◆ **Instructions for the task**:
In the data, find the word "PerRef" and copy out every line that has it.

Start of Supplied material

-- ==== Sys2Proof/Machine/Types.lean ====
section
/-! DEFINITION. The records the blocks of the FP-720 hold, one structure per block, with the names of its chapter. -/

namespace Sys2Proof.Machine

/-! ### Tables indexed by port, channel, property or line -/

/-- One entry for each link port. -/
structure PerPort (α : Type) where
  quality  : α
  machine  : α
  actuator : α
deriving DecidableEq, Repr

/-- One entry for each head-bus channel. -/
structure PerChan (α : Type) where
  edge : α
  beta : α
  irw  : α
  cal  : α
  temp : α
deriving DecidableEq, Repr

/-- The channels whose heads measure references (R27). -/
inductive RefChan where
  | beta | irw | cal
deriving DecidableEq, Repr

/-- One entry for each of BETA, IRW and CAL. -/
structure PerRef (α : Type) where
  beta : α
  irw  : α
  cal  : α
deriving DecidableEq, Repr

/-- The four profiled properties (R109). -/
inductive Prop4 where
  | bw | moi | cal | dry
deriving DecidableEq, Repr

/-- One entry for each profiled property. -/
structure PerProp (α : Type) where
  bw  : α
  moi : α
  cal : α
  dry : α
deriving DecidableEq, Repr

/-- One entry for each break line. -/
structure PerLine (α : Type) where
  bl0 : α
  bl1 : α
  bl2 : α
  bl3 : α
deriving DecidableEq, Repr

/-! ### Sampled lines -/

/-- A line sampled every 1 ms: the level of the last sample, how many consecutive samples showed it, and the confirmed
level (`none` while unconfirmed). R1, R8, R11, R142. -/
structure Sampled where
  last      : Option Bool
  run       : Nat
  confirmed : Option Bool
deriving DecidableEq, Repr

/-! ### CMU (01) -/

/-- The thirteen carriage states, in the order of R2's table. -/
inductive CarriageState where
  | unhomed | homing | toPark | parked | toLimit | traverse | turning | held | toFixed | fixed | toStd | atStd | fault
deriving DecidableEq, Repr

inductive FaultCause where
  | none | encoder | stall | drive
deriving DecidableEq, Repr

inductive PlanMode where
  | park | scan | fixed
deriving DecidableEq, Repr

/-- The limit policy of a scan plan: one field with two forms. -/
inductive LimitPolicy where
  | fixedLimits (lf lb : Nat)
  | edgeFollow (m : Nat)
deriving DecidableEq, Repr

/-- The scan plan (chapter The Carriage Token and Scan Plans). -/
structure ScanPlan where
  mode     : PlanMode
  policy   : LimitPolicy
  speed    : Nat
  interval : Nat
  fixedPos : Nat
  resume   : Bool
deriving DecidableEq, Repr

inductive HoldKind where
  | hold | step
deriving DecidableEq, Repr

/-- The points of an armed hold: the boundary point it stops at and the command point before it (R18). -/
structure HoldStop where
  boundary : Int
  command  : Int
deriving DecidableEq, Repr

/-- The hold: none, armed (with points, or with no point, R18), or owed with its kind. -/
inductive Hold where
  | none
  | armed (stop : Option HoldStop)
  | owed (k : HoldKind)
deriving DecidableEq, Repr

/-- How TO_LIMIT approaches its target (R14). -/
inductive Approach where
  | outside | inside
deriving DecidableEq, Repr

/-- The encoder's phase pair, each phase high or not (R3). -/
structure Phase where
  enca : Bool
  encb : Bool
deriving DecidableEq, Repr

/-- The Carriage Motion Unit. `travelTarget`, `travelDir` and `approach` are the target, direction and approach of the
travelling states (R14, R15) and the new direction of TURNING (R17); `overrideWait` is the encoder counts the CMU takes
before it takes a park override that the MSM has raised, 0 when it has taken it (R22, R127; log entry 7). -/
structure Cmu where
  state           : CarriageState
  position        : Int
  phase           : Phase
  homed           : Bool
  direction       : Dir
  plan            : ScanPlan
  limF            : Int
  limB            : Int
  compareTarget   : Option Int
  travelTarget    : Int
  travelDir       : Dir
  approach        : Approach
  skipCount       : Nat
  hold            : Hold
  turnOwed        : Bool
  retraverseOwed  : Bool
  faultCause      : FaultCause
  motionFault     : Bool
  parkSource      : Bool
  overrideWait    : Nat
  drvflt          : Sampled
  home            : Sampled
deriving DecidableEq, Repr

/-- The dwell at zero of R6, with the time since the zero was sent and since the last encoder count. -/
structure Dwell where
  sinceZero  : Nat
  sinceCount : Nat
deriving DecidableEq, Repr

/-- The drive output (R6, R7). `wanted` is the command the carriage state calls for, `out` the command in force, `word`
the 12-bit word the drive last took; times are in units of 500 µs. -/
structure Drive where
  wanted    : Int
  out       : Int
  dwell     : Option Dwell
  stall     : Option Nat
  word      : BitVec 12
  sinceWord : Nat
deriving DecidableEq, Repr

/-! ### HBC (02) -/

inductive HeadState where
  | off | probing | ready | busy | absent
deriving DecidableEq, Repr

inductive AbsentCause where
  | none | missingRun | faultFlag | noAck | noDone | noStatus
deriving DecidableEq, Repr

structure Head where
  state   : HeadState
  good    : Nat
  missing : Nat
  cause   : AbsentCause
deriving DecidableEq, Repr

inductive SeqPhase where
  | awaitingAck | measuring | doneSeen | fetchWaiting | awaitingStatus | finished
deriving DecidableEq, Repr

inductive SeqOutcome where
  | done
  | lost
  | value (v : BitVec 16)
deriving DecidableEq, Repr

/-- One addressed channel of the sequence in flight; `asked` marks a channel the OSQ has asked the HBC to fetch. -/
structure SeqEntry where
  phase      : SeqPhase
  fetchCycle : Option Cycle
  outcome    : Option SeqOutcome
  asked      : Bool
deriving DecidableEq, Repr

/-- The sequence in flight. A channel that is not addressed, or was taken out by a disable, has no entry. `reported`
is set once the REFERENCE phase has been reported complete (R37). -/
structure Sequence where
  refCycle  : Cycle
  abandoned : Bool
  entries   : PerRef (Option SeqEntry)
  reported  : Bool
deriving DecidableEq, Repr

/-- The command in the downlink slot of a cycle (R27). -/
inductive Downlink where
  | idle
  | reset
  | reference (set : PerRef Bool)
  | fetch (ch : RefChan)
deriving DecidableEq, Repr

/-- The position snapshot of a cycle (R26). -/
structure Snapshot where
  position : Int
  state    : CarriageState
  dir      : Dir
deriving DecidableEq, Repr

/-- One channel of a cycle record (R34): the head state its slot left behind, and its sample. -/
structure SlotRecord where
  head   : HeadState
  sample : Option UplinkWord
deriving DecidableEq, Repr

/-- The Head Bus Controller. `slot` is the slot of the cycle in progress last passed (0 the downlink, 1 … 5 the
uplinks, 6 once the cycle record is formed); `record` holds each channel of this cycle's record once its slot has
passed. -/
structure Hbc where
  cycle        : Cycle
  lastRecord   : Cycle
  slot         : Nat
  snapshot     : Snapshot
  record       : PerChan (Option SlotRecord)
  heads        : PerChan Head
  seq          : Option Sequence
  heldRef      : Option (PerRef Bool)
  resetPending : Bool
  mask         : PerChan Bool
  downlink     : Downlink
deriving DecidableEq, Repr

/-! ### OSQ (03) -/

inductive OsqStep where
  | idle | travel | settle | reference | fetch | commit
deriving DecidableEq, Repr

/-- The Offsheet Sequencer. `renewal` is absent, or present with or without a request; times are in units of 500 µs;
`overdue` is set while the OSQ holds STANDARDIZE OVERDUE active (R56). -/
structure Osq where
  step       : OsqStep
  due        : Bool
  requested  : Bool
  renewal    : Option Bool
  scanCount  : Nat
  dueAge     : Nat
  settle     : Option Nat
  candidates : PerRef (Option (BitVec 16))
  overdue    : Bool
deriving DecidableEq, Repr

/-! ### SCV (04) -/

inductive ValStatus where
  | valid | lowClamp | highClamp
deriving DecidableEq, Repr

/-- A present property of a measurement record: a value with its status (R60). -/
structure Val where
  value  : Nat
  status : ValStatus
deriving DecidableEq, Repr

/-- The cycle record (R34). -/
structure CycleRecord where
  cycle : Cycle
  snap  : Snapshot
  chans : PerChan SlotRecord
deriving DecidableEq, Repr

/-- The measurement record (R60). -/
structure MRecord where
  cycle  : Cycle
  snap   : Snapshot
  sheet  : Option Bool
  temp   : Option Int
  bw     : Option Val
  w      : Option Val
  moi    : Option Val
  cal    : Option Val
  dry    : Option Val
  uncomp : Bool
deriving DecidableEq, Repr

/-- The Sample Converter: its reference table, and the measurement records it has handed to the PEN, the EBM and the
MSM that each has still to take (R59), oldest first. -/
structure Scv where
  refs  : PerRef (Option (BitVec 16))
  toPen : List MRecord
  toEbm : List MRecord
  toMsm : List MRecord
deriving DecidableEq, Repr

/-! ### RBS (05) -/

/-- A grade bank, 1 … 7, as `0 … 6`. -/
abbrev BankNo := Fin 7

/-- The common bank (R77). Polarity is set for sheet-present low. -/
structure CommonBank where
  pMax        : Nat
  parkPos     : Nat
  stdPos      : Nat
  homeSpeed   : Nat
  maxSpeed    : Nat
  crawl       : Nat
  mask        : PerChan Bool
  drift       : PerRef Nat
  levels      : Vector Nat 30
  ceiling     : Nat
  silentTime  : Nat
  overdueTime : Nat
  lineEnable  : PerLine Bool
  lineLow     : PerLine Bool
  sheetLost   : Nat
deriving DecidableEq, Repr

/-- One breakpoint of a calibration table (R65). -/
structure Breakpoint where
  x : Nat
  y : Nat
deriving DecidableEq, Repr

/-- Alarm limits of one property (R81). -/
structure Limits where
  high   : Nat
  low    : Nat
  spread : Nat
deriving DecidableEq, Repr

/-- A grade bank (R81). -/
structure GradeBank where
  width      : Nat
  n          : Nat
  guard      : Nat
  tolerance  : Nat
  minSamples : Nat
  weight     : Nat
  betaTable  : List Breakpoint
  irwTable   : List Breakpoint
  gain       : Nat
  kT         : Int
  tRef       : Int
  limits     : PerProp Limits
  settle     : Nat
deriving DecidableEq, Repr

/-- The Recipe Bank Store. A bank that is not loaded has no fields. -/
structure Rbs where
  common  : CommonBank
  banks   : Vector (Option GradeBank) 7
  active  : Option BankNo
  pending : Option (BankNo × Port)
  settle  : Nat
deriving DecidableEq, Repr

/-! ### EBM (06) -/

inductive MapCause where
  | none | noBank | edgeUnset | narrow
deriving DecidableEq, Repr

/-- A bin map record (R100); it is valid exactly when its cause is none. -/
structure BinMap where
  n     : Option Nat
  g     : Option Nat
  ef    : Option Int
  eb    : Option Int
  start : Option Int
  stop  : Option Int
  span  : Option Int
  valid : Bool
  cause : MapCause
deriving DecidableEq, Repr

inductive SideOutcome where
  | none | accepted | jump
deriving DecidableEq, Repr

/-- The edge report of a completed traverse (R98). -/
structure EdgeReport where
  dir          : Dir
  front        : Option Int
  back         : Option Int
  frontCovered : Bool
  backCovered  : Bool
  interior     : Nat
  frontOutcome : SideOutcome
  backOutcome  : SideOutcome
deriving DecidableEq, Repr

/-- The edge watch of one traverse (R91). `previous` is none, or the previous reading; `anyReading` is set once the
traverse has had its first reading. -/
structure EdgeWatch where
  opened       : Bool
  dir          : Dir
  previous     : Option Bool
  anyReading   : Bool
  gap          : Nat
  leading      : Option Int
  trailing     : Option Int
  interior     : Nat
  coveredStart : Bool
  coveredEnd   : Bool
deriving DecidableEq, Repr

End of Supplied material

◆ **Your solution**:
structure PerRef (α : Type) where
  entries   : PerRef (Option SeqEntry)
  | reference (set : PerRef Bool)
  heldRef      : Option (PerRef Bool)
  candidates : PerRef (Option (BitVec 16))
  refs  : PerRef (Option (BitVec 16))
  drift       : PerRef Nat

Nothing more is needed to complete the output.